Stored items

/-- Put a report into the head's record of its unit. -/
def State.putReport (s : State) (addr : Nat) (r : ReportFrame) : State :=
  let old := s.lease.reports.find? (·.addr == addr)
  let u : UnitRep := {
    addr, epoch := s.epochNow, rep := r, causes := (old.map (·.causes)).getD 0, kw := (old.map (·.kw)).getD 0
    heal := (old.map (·.heal)).getD 0 }
  s.modLease fun l => { l with
    reports := (l.reports.filter (·.addr < addr)) ++ u :: l.reports.filter (addr < ·.addr) }

/-- First epoch that starts at least 200 ms from now. -/
def State.epochIn200ms (s : State) : Nat := (s.time.chain + 200000000 + 99999999) / 100000000

/-- A unit whose digest differs under an equal SITE_ID gets the head's items, once for each healing. DEDUCED (log 91). -/
def State.healUnit (s : State) (addr : Nat) (r : ReportFrame) : State :=
  let u := (s.lease.reports.find? (·.addr == addr)).map (·.heal) |>.getD 0
  if r.siteId = s.cfg.chain.siteId && r.digest != siteDigest s.cfg && s.chn.prop.isNone && u ≤ s.epochNow then
    let e := s.epochIn200ms
    (s.originate addr (.siteConfig e s.cfg.site)).modLease fun l => { l with
      reports := l.reports.map fun x => if x.addr = addr then { x with heal := e } else x }
  else s

/-- A serial that the table lacks comes in under the address that it reports from; one that the table holds keeps its address (R417). DEDUCED (log 84). -/
def State.eatReport (s : State) (src : Nat) (r : ReportFrame) : State :=
  if !s.chn.head || src = 0 then s
  else
    let s1 := s.modChn fun c => if c.table.any (fun x => x.2 == src || x.1 == r.serial) then c else { c with table := tablePut c.table r.serial src }
    (s1.putReport src r).healUnit src r

def execReport (h : ChHdr) (rep : ReportFrame) (s : State) : Res :=
  .next (s.chainRx h (.report rep) (·.eatReport h.src rep))

/-! ### Grants (R212, R213, R419, R435, R436) -/

/-- A unit as the head's grant sees it. -/
structure GrantUnit where
  addr : Nat
  /-- Its report came in this epoch. -/
  here : Bool
  floor : Nat
  weight : Nat
  want : Nat
  held : Nat
  g : Nat
  deriving DecidableEq, Repr

/-- The site limit in force on the head. DESIGN CHOICE (log 92). -/
def State.siteL (s : State) : Nat := s.lease.tmp.getD s.cfg.siteLimit

/-- Fence causes of a unit: DIGEST, LEVEL, TIME, SITE_ID. The head is never fenced. DESIGN CHOICE (log 92). -/
def State.fenceOf (s : State) (level : Nat) (u : UnitRep) : Nat :=
  if u.addr = s.chn.addr then 0
  else
    let r := u.rep
    flagWord [r.siteId == s.cfg.chain.siteId && r.digest != siteDigest s.cfg, level < r.levelMin || r.levelMax < 1,
      100000 < r.offset.natAbs, r.siteId != s.cfg.chain.siteId]

/-- What the head counts of a unit: its last HELD, or its floor once T_RELEASE has passed or where no report has arrived since this
unit became head (R211, R213). The floor of a unit that never reported is free. A unit whose report did not arrive in this epoch
wants nothing of the water-fill. DESIGN CHOICE (log 92, 217). -/
def State.grantUnit (s : State) (causes : Nat → Nat) (addr : Nat) : GrantUnit :=
  match s.lease.reports.find? (·.addr == addr) with
  | none =>
    let f := Config.unitFloor addr
    { addr, here := false, floor := f, weight := 1, want := 0, held := f, g := f }
  | some u =>
    let here := u.epoch = s.epochNow
    let r := u.rep
    { addr, here, floor := r.floor, weight := max 1 r.weight
      want := if here && causes addr = 0 then r.demand - r.floor else 0
      held := if u.epoch + 65 ≤ s.epochNow || u.epoch + s.lease.headEpochs < s.epochNow then r.floor else r.held, g := r.floor }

▸ **WHAT IS BEING ASKED**: Please give only the count of lines above containing "this".

▸ **OUTPUT OF THE TASK**: 3